• Directions for this task: In the entries below, which lines run from the one containing "simp only [BitVec.extractLsb'_toNat, hn];" to the one containing "code space. -/"? Copy exactly those lines, ends included, and no others.

• Records provided:

/-- V-EQ-3: differ in bit 255 only. -/
theorem test_vector_eq_3 : answerOf (ask 0x08 x 0x8123456789abcdeffedcba98765432100f1e2d3c4b5a69788796a5b4c3d2e1f0)
    = some (0, 0, 0) := by decide +kernel

/-- V-NE-1. -/
theorem test_vector_ne_1 : answerOf (ask 0x09 5 0xa)
    = some (1, 1, 0) := by decide +kernel

/-- V-NE-2. -/
theorem test_vector_ne_2 : answerOf (ask 0x09 x x)
    = some (0, 0, 0) := by decide +kernel

/-- V-ULT-4: bit 255 set is large, not negative. -/
theorem test_vector_ult_4 : answerOf (ask 0x0A 0xffffffff00000000000000000000000000000000000000000000000000000000 1)
    = some (0, 0, 0) := by decide +kernel

/-- V-ULT-5: high limb decides: 2^32 vs 2^32-1. -/
theorem test_vector_ult_5 : answerOf (ask 0x0A 0x100000000 0xffffffff)
    = some (0, 0, 0) := by decide +kernel

/-- V-UGT-3. -/
theorem test_vector_ugt_3 : answerOf (ask 0x0B 5 5)
    = some (0, 0, 0) := by decide +kernel

/-- V-UGT-4. -/
theorem test_vector_ugt_4 : answerOf (ask 0x0B 0xffffffff00000000000000000000000000000000000000000000000000000000 1)
    = some (1, 1, 0) := by decide +kernel

/-- V-ULE-1. -/
theorem test_vector_ule_1 : answerOf (ask 0x0C 5 5)
    = some (1, 1, 0) := by decide +kernel

/-- V-ULE-2. -/
theorem test_vector_ule_2 : answerOf (ask 0x0C 0xa 5)
    = some (0, 0, 0) := by decide +kernel

/-- V-UGE-1. -/
theorem test_vector_uge_1 : answerOf (ask 0x0D 5 5)
    = some (1, 1, 0) := by decide +kernel

/-- V-UGE-4. -/
theorem test_vector_uge_4 : answerOf (ask 0x0D x y)
    = some (0, 0, 0) := by decide +kernel

/-- V-SLT-1: document example: negative < positive. -/
theorem test_vector_slt_1 : answerOf (ask 0x0E 0xffffffff00000000000000000000000000000000000000000000000000000000 1)
    = some (1, 1, 0) := by decide +kernel

/-- V-SLT-12: bit 31 of limb 6 is not a sign. -/
theorem test_vector_slt_12 : answerOf (ask 0x0E 0x80000000000000000000000000000000000000000000000000000000 1)
    = some (0, 0, 0) := by decide +kernel

/-- V-SGT-3: -1 > -2. -/
theorem test_vector_sgt_3 : answerOf (ask 0x0F 0xffffffffffffffffffffffffffffffffffffffffffffffffffffffffffffffff 0xfffffffffffffffffffffffffffffffffffffffffffffffffffffffffffffffe)
    = some (1, 1, 0) := by decide +kernel

/-- V-SGT-9. -/
theorem test_vector_sgt_9 : answerOf (ask 0x0F x y)
    = some (1, 1, 0) := by decide +kernel

/-- V-BYTE-6: first byte of limb 6. -/
theorem test_vector_byte_6 : answerOf (ask 0x10 x 4)
    = some (0x89, 0, 0) := by decide +kernel

/-- V-BYTE-20: b = 2^32: whole operand tested. -/
theorem test_vector_byte_20 : answerOf (ask 0x10 x 0x100000000)
    = some (0, 0, 0) := by decide +kernel

/-- V-SEXT-15. -/
theorem test_vector_sext_15 : answerOf (ask 0x11 y 2)
    = some (0xffffffffffffffffffffffffffffffffffffffffffffffffffffffffffad7f80, 0, 0) := by decide +kernel

/-- V-SEXT-30: b = 2^32 + 3: whole operand tested. -/
theorem test_vector_sext_30 : faultOf (ask 0x11 x 0x100000003)
    = some (.undefinedBytePosition 0x100000003) := by decide +kernel

/-- V-ILL-1: reserved code. -/
theorem test_vector_ill_1 : faultOf (ask 0x12 x 3)
    = some (.illegalOp 0x12) := by decide +kernel

/-- V-ILL-3: reserved code. -/
theorem test_vector_ill_3 : faultOf (ask 0x1F x 3)
    = some (.illegalOp 0x1F) := by decide +kernel

/-! ### The textual form (R7, R215) and a line of a sequence (R70) -/

/-- R7: 2^32 as the document prints it. -/
theorem test_word_text : String.ofList (wordText (BitVec.ofNat 256 (2 ^ 32)))
    = "00000000 00000000 00000000 00000000 00000000 00000000 00000001 00000000" := by decide +kernel

/-- Program 4 of 95_test_vectors.md, its first line: `p = ADD 3, 1` binds p to the `r` of its response. -/
theorem test_sequence_binds : runSequence State.reset [(0, x)] [⟨1, 0x01, .literal (.number 3), .literal (.number 1)⟩]
    = .completed [(1, 4), (0, x)] := by decide +kernel

/-- Program 4 of 95_test_vectors.md, its second line: p = 4 is bound, `SEXT v, p` errs and ends the sequence. -/
theorem test_sequence_error : runSequence State.reset [(1, 4), (0, x)]
    [⟨2, 0x11, .bound 0, .bound 1⟩, ⟨3, 0x00, .bound 2, .literal (.number 0)⟩]
    = .erred [(1, 4), (0, x)] (.undefinedBytePosition 4) := by decide +kernel
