-- ==== Sys2Proof/Machine/Flags.lean ====
section
/-! DEFINITION. The flags of the block: it has no flag register; `STATUS` is a view of `PHASE` (spec:
`10_state.md` R35) and the error flag is bit 7 of `RESULT` (`30_encoding.md` R68). The unspecified
reads and the host's view of every register stand here too (`44_host_interface.md` R161, R164). -/

namespace Sys2Proof.Machine

namespace State

/-- `BUSY` (R35). -/
def busy (s : State) : Bool := decide (s.phase ≠ .idle)

/-- `STATUS` (R35): bit 0 is `BUSY`, bits 7:1 read as 0. -/
def status (s : State) : Byte := (BitVec.ofBool s.busy).zeroExtend 8

/-- The error flag `RESULT[7]` (R68). -/
def errorFlag (s : State) : Bool := s.result.msb

/-- What `RD(addr)` returns while idle (R161); a reserved address gives an unspecified byte (R45). -/
def readReg (s : State) (a : BitVec 5) : Byte :=
  match hostReg a with
  | .fb i => s.fbByte i
  | .len => s.len
  | .cmd => 0x00
  | .status => s.status
  | .result => s.result
  | .crcout => s.crcout
  | .tmomult => s.tmomult
  | .reserved => Config.unspecifiedRead s.fresh

/-- A host access while busy (R164): a read of `STATUS` gives the view of the state before the step,
every other read an unspecified byte, and every write is ignored. -/
def accessWhileBusy (a : Option Access) (s : State) : State :=
  match a with
  | none => s
  | some (.wr _ _) => s
  | some (.rd addr) =>
    if hostReg addr = .status then { s with rdata := some s.status }
    else { s with rdata := some (Config.unspecifiedRead s.fresh) }

end State

end Sys2Proof.Machine
end

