-- ==== Sys2Proof/Laws/State.lean ====
section
/-! SUPPORT. One lemma per field and state update, so that no proof unfolds a record update. -/

namespace Sys2Proof.Machine

/-- A host access while busy answers a read and changes nothing else (R164). -/
theorem accessWhileBusy_eq (a : Option Access) (s : State) :
    s.accessWhileBusy a = { s with rdata := (s.accessWhileBusy a).rdata } := by
  rcases a with _ | addr | _
  · rfl
  · simp only [State.accessWhileBusy]; split <;> rfl
  · rfl

/-- A host access under reset answers a read and changes nothing else (U15). -/
theorem accessUnderReset_eq (a : Option Access) (s : State) :
    s.accessUnderReset a = { s with rdata := (s.accessUnderReset a).rdata } := by
  rcases a with _ | _ | _ <;> rfl

@[simp] theorem timerStart_phase (s : State) : s.timerStart.phase = s.phase := rfl
@[simp] theorem timerStart_tcnt (s : State) : s.timerStart.tcnt = 0 := rfl
@[simp] theorem timerStart_trun (s : State) : s.timerStart.trun = true := rfl
@[simp] theorem timerStart_drv (s : State) : s.timerStart.drv = s.drv := rfl
@[simp] theorem timerStart_ref (s : State) : s.timerStart.ref = s.ref := rfl
@[simp] theorem timerStart_shreg (s : State) : s.timerStart.shreg = s.shreg := rfl
@[simp] theorem timerStart_nbits (s : State) : s.timerStart.nbits = s.nbits := rfl
@[simp] theorem timerStart_nbytes (s : State) : s.timerStart.nbytes = s.nbytes := rfl
@[simp] theorem timerStart_dur (s : State) : s.timerStart.dur = s.dur := rfl
@[simp] theorem timerStart_fb (s : State) : s.timerStart.fb = s.fb := rfl
@[simp] theorem timerStart_len (s : State) : s.timerStart.len = s.len := rfl
@[simp] theorem timerStart_result (s : State) : s.timerStart.result = s.result := rfl
@[simp] theorem timerStart_crcout (s : State) : s.timerStart.crcout = s.crcout := rfl
@[simp] theorem timerStart_tmomult (s : State) : s.timerStart.tmomult = s.tmomult := rfl
@[simp] theorem timerStart_resultTag (s : State) : s.timerStart.resultTag = s.resultTag := rfl
@[simp] theorem timerStart_params (s : State) : s.timerStart.params = s.params := rfl
@[simp] theorem timerStart_rdata (s : State) : s.timerStart.rdata = s.rdata := rfl
@[simp] theorem timerStart_inputs (s : State) : s.timerStart.inputs = s.inputs := rfl
@[simp] theorem timerStart_tick (s : State) : s.timerStart.tick = s.tick := rfl
@[simp] theorem timerStart_fresh (s : State) : s.timerStart.fresh = s.fresh := rfl
@[simp] theorem timerStart_epoch (s : State) : s.timerStart.epoch = s.epoch := rfl

@[simp] theorem timerStop_phase (s : State) : s.timerStop.phase = s.phase := rfl
@[simp] theorem timerStop_tcnt (s : State) : s.timerStop.tcnt = s.tcnt := rfl
@[simp] theorem timerStop_trun (s : State) : s.timerStop.trun = false := rfl
@[simp] theorem timerStop_drv (s : State) : s.timerStop.drv = s.drv := rfl
@[simp] theorem timerStop_ref (s : State) : s.timerStop.ref = s.ref := rfl
@[simp] theorem timerStop_shreg (s : State) : s.timerStop.shreg = s.shreg := rfl
@[simp] theorem timerStop_nbits (s : State) : s.timerStop.nbits = s.nbits := rfl
@[simp] theorem timerStop_nbytes (s : State) : s.timerStop.nbytes = s.nbytes := rfl
@[simp] theorem timerStop_dur (s : State) : s.timerStop.dur = s.dur := rfl
@[simp] theorem timerStop_fb (s : State) : s.timerStop.fb = s.fb := rfl
@[simp] theorem timerStop_len (s : State) : s.timerStop.len = s.len := rfl
@[simp] theorem timerStop_result (s : State) : s.timerStop.result = s.result := rfl
@[simp] theorem timerStop_crcout (s : State) : s.timerStop.crcout = s.crcout := rfl
@[simp] theorem timerStop_tmomult (s : State) : s.timerStop.tmomult = s.tmomult := rfl
@[simp] theorem timerStop_resultTag (s : State) : s.timerStop.resultTag = s.resultTag := rfl
@[simp] theorem timerStop_params (s : State) : s.timerStop.params = s.params := rfl
@[simp] theorem timerStop_rdata (s : State) : s.timerStop.rdata = s.rdata := rfl
@[simp] theorem timerStop_inputs (s : State) : s.timerStop.inputs = s.inputs := rfl
@[simp] theorem timerStop_tick (s : State) : s.timerStop.tick = s.tick := rfl
@[simp] theorem timerStop_fresh (s : State) : s.timerStop.fresh = s.fresh := rfl
@[simp] theorem timerStop_epoch (s : State) : s.timerStop.epoch = s.epoch := rfl
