/-- R68: the byte of a count of at most 12 decodes to that count. -/
theorem decodeRes_zeroExtend {n : BitVec 7} (h : n.toNat ≤ 12) :
    decodeRes (n.zeroExtend 8) = .ok (.resOkOrBytes n) := by
  have hn : (n.zeroExtend 8).toNat = n.toNat := BitVec.toNat_setWidth_of_le (by decide)
  have hmsb : (n.zeroExtend 8).msb = false := by
    rw [BitVec.msb_eq_false_iff_two_mul_lt, hn]; omega
  have hpay : (n.zeroExtend 8).extractLsb' 0 7 = n := by
    apply BitVec.eq_of_toNat_eq
    simp only [BitVec.extractLsb'_toNat, hn]; omega
  rw [decodeRes, hmsb, if_neg Bool.false_ne_true, if_pos (hn.trans_le h), hpay]

/-- The word of a well-formed instruction decodes to it, in its own code space. -/
theorem decode_encodeWord {i : Instr} (h : i.wf = true) :
    decode i.space (encodeWord i) = .ok i := by
  cases i with
  | cmdReserved v =>
    simp only [Instr.wf, Bool.and_eq_true, bne_iff_ne] at h
    obtain ⟨⟨h1, h2⟩, h3⟩ := h
    exact congrArg Except.ok (decodeCmd_of_reserved h1 h2 h3)
  | resOkOrBytes n => exact decodeRes_zeroExtend (of_decide_eq_true h)
  | _ => rfl

theorem decodeBytes_cons_of_ok {sp : Space} {w : Byte} {i : Instr} (rest : List Byte)
    (h : decode sp w = .ok i) : decodeBytes sp (w :: rest) = .ok (i, rest) := by
  rw [decodeBytes, h]

/-- Settles O1: an instruction has one word, so the bytes after it are the bytes that follow. -/
theorem decodeOfEncodeIsIdentity : Obligations.DecodeOfEncodeIsIdentity :=
  fun _ rest h => decodeBytes_cons_of_ok rest (decode_encodeWord h)

/-- R66, R67: the command of a byte has that byte as its word. -/
theorem decodeCmd_spec (v : Byte) :
    (decodeCmd v).wf = true ∧ (decodeCmd v).space = .cmd ∧ encodeWord (decodeCmd v) = v := by
  by_cases h1 : v = 0x01
  · subst h1; exact ⟨rfl, rfl, rfl⟩
  by_cases h2 : v = 0x02
  · subst h2; exact ⟨rfl, rfl, rfl⟩
  by_cases h3 : v = 0x03
  · subst h3; exact ⟨rfl, rfl, rfl⟩
  rw [decodeCmd_of_reserved h1 h2 h3]
  exact ⟨by simp only [Instr.wf, Bool.and_eq_true, bne_iff_ne]; exact ⟨⟨h1, h2⟩, h3⟩, rfl, rfl⟩

/-- A symbol code and the class it stands for (R61): the code is the class's word. -/
def IsSymbolWord (i : Instr) (w : BitVec 6) : Prop :=
  i.wf = true ∧ i.space = .sym ∧ encodeWord i = w.zeroExtend 8

/-- One row of R61's table: the code is that of the row, or of a row below it. -/
theorem isSymbolWord_of_row {w c : BitVec 6} {i j : Instr} {below : Except DecodeError Instr}
    (hrow : IsSymbolWord j c) (hbelow : below = .ok i → IsSymbolWord i w)
    (h : (if w = c then .ok j else below) = .ok i) : IsSymbolWord i w := by
  by_cases hw : w = c
  · rw [if_pos hw] at h; cases h; exact hw ▸ hrow
  · rw [if_neg hw] at h; exact hbelow h

/-- R61: the class of a symbol code has that code as its word, row by row. -/
theorem decodeSym_spec {w : BitVec 6} {i : Instr} (h : decodeSym w = .ok i) :
    IsSymbolWord i w := by
  unfold decodeSym at h
  revert h
  iterate 17 refine isSymbolWord_of_row ⟨rfl, rfl, rfl⟩ ?_
  exact nofun

/-- A byte whose two high bits are clear is its low six bits. -/
theorem zeroExtend_extractLsb'_of_high_zero {w : Byte} (h : w.extractLsb' 6 2 = 0) :
    (w.extractLsb' 0 6).zeroExtend 8 = w := by
  have hw : (w.extractLsb' 6 2).toNat = 0 := by rw [h]; rfl
  apply BitVec.eq_of_toNat_eq
  simp only [BitVec.extractLsb'_toNat, BitVec.toNat_setWidth, Nat.shiftRight_eq_div_pow,
    BitVec.zeroExtend] at hw ⊢
  omega

/-- R68, R69: the result of a byte has that byte as its word. -/
theorem decodeRes_spec {w : Byte} {i : Instr} (h : decodeRes w = .ok i) :
    i.wf = true ∧ i.space = .res ∧ encodeWord i = w := by
  unfold decodeRes at h
  split at h
  · repeat'
      split at h
      next hw => cases h; subst hw; exact ⟨rfl, rfl, rfl⟩
    cases h
  · split at h
    next hn =>
      have hpay : (w.extractLsb' 0 7).toNat = w.toNat := by
        simp only [BitVec.extractLsb'_toNat]; omega
      cases h
      refine ⟨decide_eq_true (hpay.trans_le hn), rfl, BitVec.eq_of_toNat_eq ?_⟩
      exact (BitVec.toNat_setWidth_of_le (by decide)).trans hpay
    next => cases h

/-- Settles O2: in each space the decoder picks a row by comparing the byte with the row's word. -/
theorem decodedCodesEncodeBack : Obligations.DecodedCodesEncodeBack := by
  intro sp w i h
  cases sp with
  | cmd => cases h; exact decodeCmd_spec w
  | sym =>
    simp only [decode] at h
    split at h
    next hhigh =>
      obtain ⟨hwf, hsp, henc⟩ := decodeSym_spec h
      exact ⟨hwf, hsp, henc.trans (zeroExtend_extractLsb'_of_high_zero hhigh)⟩
    next => cases h
  | res => exact decodeRes_spec h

• Solution for this exercise:
    simp only [BitVec.extractLsb'_toNat, hn]; omega
  rw [decodeRes, hmsb, if_neg Bool.false_ne_true, if_pos (hn.trans_le h), hpay]

/-- The word of a well-formed instruction decodes to it, in its own code space. -/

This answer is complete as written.